In response to Proposed Legislation "Combating Online Infringement and Counterfeits Act" (COICA)

Our company MiMTiD Corp., provides copyright infringement protection services to a diverse group of media companies in the US. Our sister company Blues Destiny Records has sued Google, Bing and Rapidshare in the U.S. for repeated infringement of that Company's works. We send out thousands of conforming infringement notices on behalf of our customers to hundreds of infringing companies including Google and Bing. Many of the sites that would be the target of this new legislation, (e.g. Rapidshare and Hotfile) have only recently began to respond at all to these notices. We surmise that this is a direct result of the recent activities of Congress and the Department of Justice.

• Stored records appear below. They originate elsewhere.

/-- The first four cycles of the wait word. -/
theorem HoldsWait.run_waitWord {s : State} {row : StateIdx} {write wide : Bool} (hs : HoldsWait s row)
    (hcw : s.cw = waitWord row write wide) (hr : s.Running) (h0 : Waiting s 0 s) (k : Nat) (hk1 : 1 ≤ k) (hk4 : k ≤ 4) :
    core.run k s = .next
      { s with memCnt := BitVec.ofNat 3 k, ready := decide (k = 4), stateIdx := row, lastBus := none, cycle := .idle } := by
  obtain ⟨k, rfl⟩ := Nat.exists_eq_add_of_le' hk1
  obtain ⟨t, ht, hw⟩ := hs.run_le_four hr h0 k (by omega)
  obtain ⟨hn, hidx⟩ := hw.next hs (by omega)
  have hcount : nextCount t = BitVec.ofNat 3 (k + 1) :=
    BitVec.eq_of_toNat_eq ((hn.count).trans (by rw [BitVec.toNat_ofNat]; omega))
  have hindex : nextIndex t = row := hidx
  have hready : nextReady t = decide (k + 1 = 4) := hn.ready
  rw [ht, hw.latched_waitWord hs hcw hr.1, hn.mdr, hn.mem, hcount, hready, hindex, hs.row_eq]

/-- The fifth: the data in MDR or in memory, and the row two above. -/
theorem HoldsWait.run_waitWord_five {s : State} {row : StateIdx} {write wide : Bool} (hs : HoldsWait s row)
    (hcw : s.cw = waitWord row write wide) (hr : s.Running) (h0 : Waiting s 0 s) :
    core.run 5 s = .next
      { s with
        mdr := if write then s.mdr else readAt s wide
        mem := if write then storeAt s.mem wide s.mar s.mdr else s.mem
        memCnt := 0, ready := false, stateIdx := row ||| 2, cw := controlStoreAt s.params (row ||| 2), lastBus := none,
        cycle := .idle } := by
  obtain ⟨t, ht, hw⟩ := hs.run_four hr h0
  have h4 : t.memCnt = 4 := BitVec.eq_of_toNat_eq hw.count
  have hidx : nextIndex t = row ||| 2 := (hw.nextIndex_eq hs).trans (if_pos rfl)
  rw [run_snoc ht (hw.step_eq hr hs), hw.latched_waitWord hs hcw hr.1, hw.fifth_mdr hs, hw.fifth_mem hs, hidx,
    nextCount_of_fifth h4, nextReady_of_fifth h4]
  cases write <;> simp [hcw, waitWord]

/-! ### The host's runs (45_cycle R253, R254) -/

theorem runFor_of_step {s t : State} (hr : s.status = .running) (h : step s = .next t) (k : Nat) :
    runFor (k + 1) s = runFor k t := by
  simp [runFor, hr, h]

theorem runFor_of_stopped {s : State} (h : s.status ≠ .running) (k : Nat) : runFor k s = s := by
  cases k <;> simp [runFor, h]

theorem runUntilEnd_of_step {s t : State} (hr : s.status = .running) (h : step s = .next t) (k : Nat) :
    runUntilEnd (k + 1) s = runUntilEnd k t := by
  simp [runUntilEnd, hr, h]

theorem runUntilEnd_of_stopped {s : State} (h : s.status ≠ .running) (k : Nat) : runUntilEnd k s = some s := by
  cases k <;> simp [runUntilEnd, h]

theorem step_of_status_running {s : State} (h : s.status = .running) : ∃ t, step s = .next t :=
  step_of_no_fault (status_running_iff.mp h).1

theorem runFor_add (s : State) (j k : Nat) : runFor (j + k) s = runFor k (runFor j s) := by
  induction j generalizing s with
  | zero => rw [Nat.zero_add, runFor]
  | succ j ih =>
    by_cases hr : s.status = .running
    · obtain ⟨t, ht⟩ := step_of_status_running hr
      rw [Nat.add_right_comm, runFor_of_step hr ht, runFor_of_step hr ht, ih]
    · rw [runFor_of_stopped hr, runFor_of_stopped hr, runFor_of_stopped hr]

/-- Running until halt answers the state that running for the same cycles reaches, if that is the end of the run. -/
theorem runUntilEnd_eq_some_iff (s t : State) (k : Nat) :
    runUntilEnd k s = some t ↔ t.status ≠ .running ∧ runFor k s = t := by
  induction k generalizing s with
  | zero =>
    by_cases hr : s.status = .running
    · simp only [runUntilEnd, runFor, hr, if_true]
      exact ⟨fun h => (nomatch h), fun ⟨ht, hst⟩ => absurd (hst ▸ hr) ht⟩
    · rw [runUntilEnd_of_stopped hr, runFor, Option.some.injEq]
      exact ⟨fun h => ⟨h ▸ hr, h⟩, And.right⟩
  | succ k ih =>
    by_cases hr : s.status = .running
    · obtain ⟨u, hu⟩ := step_of_status_running hr
      rw [runUntilEnd_of_step hr hu, runFor_of_step hr hu, ih]
    · rw [runUntilEnd_of_stopped hr, runFor_of_stopped hr, Option.some.injEq]
      exact ⟨fun h => ⟨h ▸ hr, h⟩, And.right⟩

end Sys2Proof.Machine

open Sys2Proof Sys2Proof.Machine Sys2Proof.Machine.Reference

/-- Settles O51: four cycles count by `Waiting.next`, the fifth completes the access. -/
theorem anyWaitWordTakesFiveCycles : Obligations.AnyWaitWordTakesFiveCycles := by
  intro s row hr hbit hird hcond hj hmio hmar hir hpc hclean hrow hcnt hready hwf other
  have hs : HoldsWait s row := ⟨hbit, hird, hcond, hj, hmio, hmar, hir, hpc, hclean, hrow⟩
  have h0 := Waiting.start hr hcnt hready
  have hother : ∀ k t, Waiting s k t → other (latched t (busOf t)) := fun k t hw => by
    obtain ⟨hmar, hir, hpc, hfault, hparams, hcc, hben, hregs⟩ := hw.kept_latched hs (bus := busOf t)
    exact ⟨hmar, hir, hpc, hfault, hparams, hcc, hben, hregs, hw.gated_pc⟩
  have hrun := hs.run_le_four hr h0
  refine ⟨fun k hk1 hk4 => ?_, ?_⟩
  · obtain ⟨k, rfl⟩ := Nat.exists_eq_add_of_le' hk1
    obtain ⟨t, ht, hw⟩ := hrun k (by omega)
    obtain ⟨hn, hidx⟩ := hw.next hs (by omega)
    exact ⟨_, ht, hn.count, hn.ready, hidx, hn.cw, hn.mdr, hn.mem, hother k t hw⟩
  · obtain ⟨t, ht, hw⟩ := hs.run_four hr h0
    have h4 : t.memCnt = 4 := BitVec.eq_of_toNat_eq hw.count
    have hidx : nextIndex t = row ||| 2 := (hw.nextIndex_eq hs).trans (if_pos rfl)
    have hcw : (latched t (busOf t)).cw = controlStoreAt s.params (row ||| 2) := by
      rw [← hidx, ← hw.kept.params]
      rfl
    refine ⟨_, run_snoc ht (hw.step_eq hr hs), nextCount_of_fifth h4, nextReady_of_fifth h4, hidx, hcw, hother 4 t hw,
      fun hrd => ?_, fun hwr => ?_⟩
    · rw [hw.fifth_mdr hs, hw.fifth_mem hs]
      refine ⟨by simp [hrd], fun hl => by simp [hl], fun hl hd => ?_, fun hl hd => ?_⟩
      · rw [if_pos ⟨hl, hrd⟩, hd]
        exact readWord_toNat s.mem s.mar
      · rw [if_pos ⟨hl, hrd⟩, hd]
        exact readByte_toInt s.mem s.mar
    · rw [hw.fifth_mdr hs, hw.fifth_mem hs, if_pos hwr]
      exact ⟨by simp [hwr], byteAt_storeAt_toNat hwf _ _ _⟩

/-- Settles O38: a wait word that does no other work, so that nothing but the access shows. -/
theorem waitLoopReadTakesFiveCycles : Obligations.WaitLoopReadTakesFiveCycles := by
  intro s row wide hr hbit hcw hrow hcnt hready
  have hs := holdsWait_waitWord hbit hcw hrow
  have h0 := Waiting.start hr hcnt hready
  refine ⟨hs.run_waitWord hcw hr h0, readAt s wide, hs.run_waitWord_five hcw hr h0, ?_, ?_⟩
  · rintro rfl
    exact readWord_toNat s.mem s.mar
  · rintro rfl
    exact readByte_toInt s.mem s.mar

/-- Settles O39: as for a read; the last cycle stores. -/
theorem waitLoopWriteTakesFiveCycles : Obligations.WaitLoopWriteTakesFiveCycles := by
  intro s row wide hr hbit hcw hrow hcnt hready hwf
  have hs := holdsWait_waitWord hbit hcw hrow
  have h0 := Waiting.start hr hcnt hready
  exact ⟨hs.run_waitWord hcw hr h0, _, hs.run_waitWord_five hcw hr h0, byteAt_storeAt_toNat hwf wide s.mar s.mdr⟩

/-- Settles O50: a running machine steps, and a stopped one stays. -/
theorem runForStopsAtTheEndOfTheRun : Obligations.RunForStopsAtTheEndOfTheRun := fun s j k =>
  ⟨fun _ hr h => ⟨runFor_of_step hr h k, runUntilEnd_of_step hr h k⟩, step_of_status_running, rfl, fun hr => if_pos hr,
    fun hr => ⟨runFor_of_stopped hr k, runUntilEnd_of_stopped hr k⟩, runFor_add s j k, fun t => runUntilEnd_eq_some_iff s t k⟩
end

Google and most search engines, who largely ignore notices, though their ad syndication networks provide the framework and financing for widespread, commercial infringing activities globally. 60% of the infringing activity noticed on our system is to sites that are ad sharing partners with Google and other search engines. Google and others are systematically monetizing infringed content by efficiently locating the infringed content and steering potential consumers through search results to the location where the infringed content can be obtained. And then monetizing, through advertising, all of the traffic that is generated from this loop of activity. Most of these sites provide no functioning DMCA agent access and do not respond to notices. When a notice is sent to Google and Bing to remove an infringing link to these sites, they are largely ignored or not processed for weeks or months.

This is due to the confluence three factors:

a. The Construct of the DMCA as it relates to Search Engine Safe Harbor. The term "expeditiously" has no affirmative legal meaning or reliable precedent.

b. The inability of a rights holder to bring a "civil action for infringement" until receipt of the copyright certificate is in hand under 411a.

c. The two years it takes for the copyright office to process a certificate.

If Congress would focus on better articulating a.and b., it is our opinion that favorable, systemic behavioral change would result.

1. The search engines would no longer be able to formulate defenses based on the ambiguous ruling across the 11th and 5th Circuits related to 411a.

2. With search engine owned ad networks being the principal conduit of monetization of global infringment activity, the result of very minor changes to 411a would afford victims broader access to perfected rights under U.S. Copyright Law.

3. Rights holders would be able to effectively prosecute the search engine's refusal to act expeditiously concerning the removal of infringed links at the very point of consumer access if the term expeditiously is precisely defined.

It is our opinion that a modification of search engine response to infringement notices would result due to the imminent risks of the loss of Safe Harbor in the cases of inaction without the buffer of judicial ambiguity as stated above.

Ultimately, the ability for infringing sites to monetize traffic would diminish resulting in a decrease of global infringement and be a benefit to the public and rights holders, globally.

It is our opinion that the DMCA should work. Congress could more effectively legislate meaningful, less controversial change if it would close the loophole enabling the search engines to ignore notices by addressing the deficiencies of 411a.


David Wallace Cox
MiMTiD Corp.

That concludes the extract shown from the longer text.